Lines from the listing that hold the string "releaseOwed" are what you should return.

• [Records for processing]
__________

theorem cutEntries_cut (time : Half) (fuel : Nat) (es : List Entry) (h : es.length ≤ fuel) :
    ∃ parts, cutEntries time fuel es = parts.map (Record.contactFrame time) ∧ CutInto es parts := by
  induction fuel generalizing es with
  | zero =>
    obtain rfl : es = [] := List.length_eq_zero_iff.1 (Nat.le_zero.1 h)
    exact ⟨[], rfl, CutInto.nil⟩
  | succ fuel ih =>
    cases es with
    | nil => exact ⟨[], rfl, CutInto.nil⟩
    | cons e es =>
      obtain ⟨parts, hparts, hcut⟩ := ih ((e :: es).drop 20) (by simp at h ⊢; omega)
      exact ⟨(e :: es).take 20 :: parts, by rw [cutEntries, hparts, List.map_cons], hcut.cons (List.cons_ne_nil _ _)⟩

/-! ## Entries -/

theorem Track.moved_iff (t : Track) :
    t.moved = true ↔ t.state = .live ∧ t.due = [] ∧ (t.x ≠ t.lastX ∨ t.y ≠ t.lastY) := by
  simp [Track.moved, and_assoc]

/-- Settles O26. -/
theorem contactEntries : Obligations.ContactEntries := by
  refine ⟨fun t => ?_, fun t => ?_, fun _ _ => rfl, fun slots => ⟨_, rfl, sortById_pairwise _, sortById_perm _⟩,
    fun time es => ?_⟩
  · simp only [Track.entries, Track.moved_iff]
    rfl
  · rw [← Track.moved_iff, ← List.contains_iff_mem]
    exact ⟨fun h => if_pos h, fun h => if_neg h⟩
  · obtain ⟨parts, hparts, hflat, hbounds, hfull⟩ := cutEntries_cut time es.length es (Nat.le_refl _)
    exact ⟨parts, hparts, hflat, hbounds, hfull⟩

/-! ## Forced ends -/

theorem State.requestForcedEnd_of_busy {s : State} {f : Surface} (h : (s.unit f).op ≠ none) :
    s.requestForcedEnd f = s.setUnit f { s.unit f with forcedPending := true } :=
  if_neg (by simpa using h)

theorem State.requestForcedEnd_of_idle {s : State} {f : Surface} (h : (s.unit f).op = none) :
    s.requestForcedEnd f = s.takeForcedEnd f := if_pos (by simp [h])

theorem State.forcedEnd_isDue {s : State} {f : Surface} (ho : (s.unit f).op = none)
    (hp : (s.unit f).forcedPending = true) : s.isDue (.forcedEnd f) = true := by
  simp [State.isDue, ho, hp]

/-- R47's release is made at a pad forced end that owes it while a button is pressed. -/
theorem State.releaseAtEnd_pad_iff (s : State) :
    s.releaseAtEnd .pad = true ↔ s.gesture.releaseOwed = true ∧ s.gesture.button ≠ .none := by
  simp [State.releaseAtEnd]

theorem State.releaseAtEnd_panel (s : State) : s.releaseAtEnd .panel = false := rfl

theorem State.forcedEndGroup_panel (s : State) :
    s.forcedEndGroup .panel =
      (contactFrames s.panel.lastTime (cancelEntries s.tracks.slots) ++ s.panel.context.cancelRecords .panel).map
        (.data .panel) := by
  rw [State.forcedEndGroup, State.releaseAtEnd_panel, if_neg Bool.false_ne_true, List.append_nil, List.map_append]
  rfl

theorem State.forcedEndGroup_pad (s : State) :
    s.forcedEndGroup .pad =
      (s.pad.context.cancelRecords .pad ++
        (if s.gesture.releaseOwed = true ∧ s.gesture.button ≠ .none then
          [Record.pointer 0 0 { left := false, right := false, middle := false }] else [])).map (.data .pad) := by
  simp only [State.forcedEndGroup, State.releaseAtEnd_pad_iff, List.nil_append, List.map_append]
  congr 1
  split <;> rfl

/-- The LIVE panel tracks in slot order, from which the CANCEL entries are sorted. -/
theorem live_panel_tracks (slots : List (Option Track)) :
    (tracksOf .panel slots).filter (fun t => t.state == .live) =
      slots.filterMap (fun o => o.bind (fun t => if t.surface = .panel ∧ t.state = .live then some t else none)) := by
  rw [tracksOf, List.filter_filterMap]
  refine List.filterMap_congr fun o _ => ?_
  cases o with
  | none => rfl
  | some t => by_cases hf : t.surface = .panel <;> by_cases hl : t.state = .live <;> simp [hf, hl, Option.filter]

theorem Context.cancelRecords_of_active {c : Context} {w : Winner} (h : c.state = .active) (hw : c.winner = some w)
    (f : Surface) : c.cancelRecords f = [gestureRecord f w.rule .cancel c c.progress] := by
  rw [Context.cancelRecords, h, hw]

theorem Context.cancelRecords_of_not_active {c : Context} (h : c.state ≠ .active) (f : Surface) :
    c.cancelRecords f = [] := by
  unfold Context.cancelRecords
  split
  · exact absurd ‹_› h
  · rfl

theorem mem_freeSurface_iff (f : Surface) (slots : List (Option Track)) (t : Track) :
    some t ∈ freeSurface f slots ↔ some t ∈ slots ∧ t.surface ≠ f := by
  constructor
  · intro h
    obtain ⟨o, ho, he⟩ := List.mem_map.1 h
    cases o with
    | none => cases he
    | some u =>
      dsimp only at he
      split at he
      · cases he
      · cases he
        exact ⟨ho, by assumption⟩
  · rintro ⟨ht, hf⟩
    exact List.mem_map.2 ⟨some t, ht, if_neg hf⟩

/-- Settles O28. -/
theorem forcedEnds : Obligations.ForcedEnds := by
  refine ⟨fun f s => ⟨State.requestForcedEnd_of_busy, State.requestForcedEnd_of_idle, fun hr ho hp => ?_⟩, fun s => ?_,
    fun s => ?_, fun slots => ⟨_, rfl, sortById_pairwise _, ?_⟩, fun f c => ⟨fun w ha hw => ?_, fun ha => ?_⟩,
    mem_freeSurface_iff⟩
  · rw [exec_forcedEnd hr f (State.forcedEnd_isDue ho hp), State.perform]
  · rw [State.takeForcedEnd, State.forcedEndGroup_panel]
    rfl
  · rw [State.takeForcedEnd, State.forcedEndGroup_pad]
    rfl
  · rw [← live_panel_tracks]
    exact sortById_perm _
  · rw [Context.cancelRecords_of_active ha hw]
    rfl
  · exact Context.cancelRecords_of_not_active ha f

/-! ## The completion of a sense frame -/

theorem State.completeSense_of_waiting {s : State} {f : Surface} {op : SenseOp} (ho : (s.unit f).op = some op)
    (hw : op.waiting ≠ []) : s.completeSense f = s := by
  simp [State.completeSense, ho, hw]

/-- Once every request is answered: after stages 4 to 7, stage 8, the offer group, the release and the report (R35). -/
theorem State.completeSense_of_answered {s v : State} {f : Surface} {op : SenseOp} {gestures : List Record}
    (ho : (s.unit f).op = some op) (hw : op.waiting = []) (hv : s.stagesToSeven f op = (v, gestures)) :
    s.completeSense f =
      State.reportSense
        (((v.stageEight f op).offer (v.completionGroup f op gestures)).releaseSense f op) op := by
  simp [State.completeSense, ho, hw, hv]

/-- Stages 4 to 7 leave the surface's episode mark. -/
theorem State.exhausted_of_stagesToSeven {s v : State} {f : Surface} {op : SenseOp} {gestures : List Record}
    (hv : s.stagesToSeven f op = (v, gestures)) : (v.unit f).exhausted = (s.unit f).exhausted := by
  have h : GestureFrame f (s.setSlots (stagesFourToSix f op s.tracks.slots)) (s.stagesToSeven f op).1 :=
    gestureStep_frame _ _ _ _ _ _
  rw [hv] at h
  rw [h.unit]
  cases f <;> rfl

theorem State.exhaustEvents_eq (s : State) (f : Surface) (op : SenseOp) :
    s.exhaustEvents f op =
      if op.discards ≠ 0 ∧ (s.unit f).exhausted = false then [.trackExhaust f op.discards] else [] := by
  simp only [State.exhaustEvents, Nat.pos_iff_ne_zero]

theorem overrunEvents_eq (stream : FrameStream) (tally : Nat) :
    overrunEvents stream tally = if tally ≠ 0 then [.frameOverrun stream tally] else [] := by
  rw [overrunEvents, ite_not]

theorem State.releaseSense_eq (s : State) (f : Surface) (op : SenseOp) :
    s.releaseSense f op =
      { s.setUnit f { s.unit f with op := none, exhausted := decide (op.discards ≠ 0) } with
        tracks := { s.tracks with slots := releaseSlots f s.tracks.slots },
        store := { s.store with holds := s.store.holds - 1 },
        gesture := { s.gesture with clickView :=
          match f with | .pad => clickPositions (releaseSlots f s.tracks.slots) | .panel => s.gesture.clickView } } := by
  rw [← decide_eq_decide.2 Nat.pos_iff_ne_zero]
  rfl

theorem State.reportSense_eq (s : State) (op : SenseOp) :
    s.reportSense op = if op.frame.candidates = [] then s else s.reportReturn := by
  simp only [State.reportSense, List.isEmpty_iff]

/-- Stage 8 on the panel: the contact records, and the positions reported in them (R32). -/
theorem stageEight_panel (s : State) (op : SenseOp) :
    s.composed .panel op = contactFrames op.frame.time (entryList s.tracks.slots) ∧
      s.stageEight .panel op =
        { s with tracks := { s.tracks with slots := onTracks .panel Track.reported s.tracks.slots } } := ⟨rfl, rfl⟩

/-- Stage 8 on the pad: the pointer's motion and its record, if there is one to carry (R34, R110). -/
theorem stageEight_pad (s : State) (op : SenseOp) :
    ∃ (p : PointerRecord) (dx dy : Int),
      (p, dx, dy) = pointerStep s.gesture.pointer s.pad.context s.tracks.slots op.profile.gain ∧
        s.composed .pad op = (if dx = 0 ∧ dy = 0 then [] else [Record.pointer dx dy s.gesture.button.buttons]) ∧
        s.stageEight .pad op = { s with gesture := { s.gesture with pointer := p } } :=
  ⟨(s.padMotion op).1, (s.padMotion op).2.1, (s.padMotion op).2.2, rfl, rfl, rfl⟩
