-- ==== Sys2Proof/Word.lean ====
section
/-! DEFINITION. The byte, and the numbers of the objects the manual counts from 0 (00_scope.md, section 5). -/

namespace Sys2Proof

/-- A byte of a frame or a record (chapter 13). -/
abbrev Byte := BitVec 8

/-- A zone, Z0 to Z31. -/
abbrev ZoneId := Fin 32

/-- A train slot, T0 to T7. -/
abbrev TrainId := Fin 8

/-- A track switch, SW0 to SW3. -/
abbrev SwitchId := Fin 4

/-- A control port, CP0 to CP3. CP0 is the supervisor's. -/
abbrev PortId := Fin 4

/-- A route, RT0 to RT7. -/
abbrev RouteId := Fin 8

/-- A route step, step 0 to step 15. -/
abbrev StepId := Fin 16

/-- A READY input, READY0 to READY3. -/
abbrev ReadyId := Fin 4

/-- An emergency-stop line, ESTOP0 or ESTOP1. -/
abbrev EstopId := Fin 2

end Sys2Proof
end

__________

• [Result]
    s.releaseAtEnd .pad = true ↔ s.gesture.releaseOwed = true ∧ s.gesture.button ≠ .none := by
        (if s.gesture.releaseOwed = true ∧ s.gesture.button ≠ .none then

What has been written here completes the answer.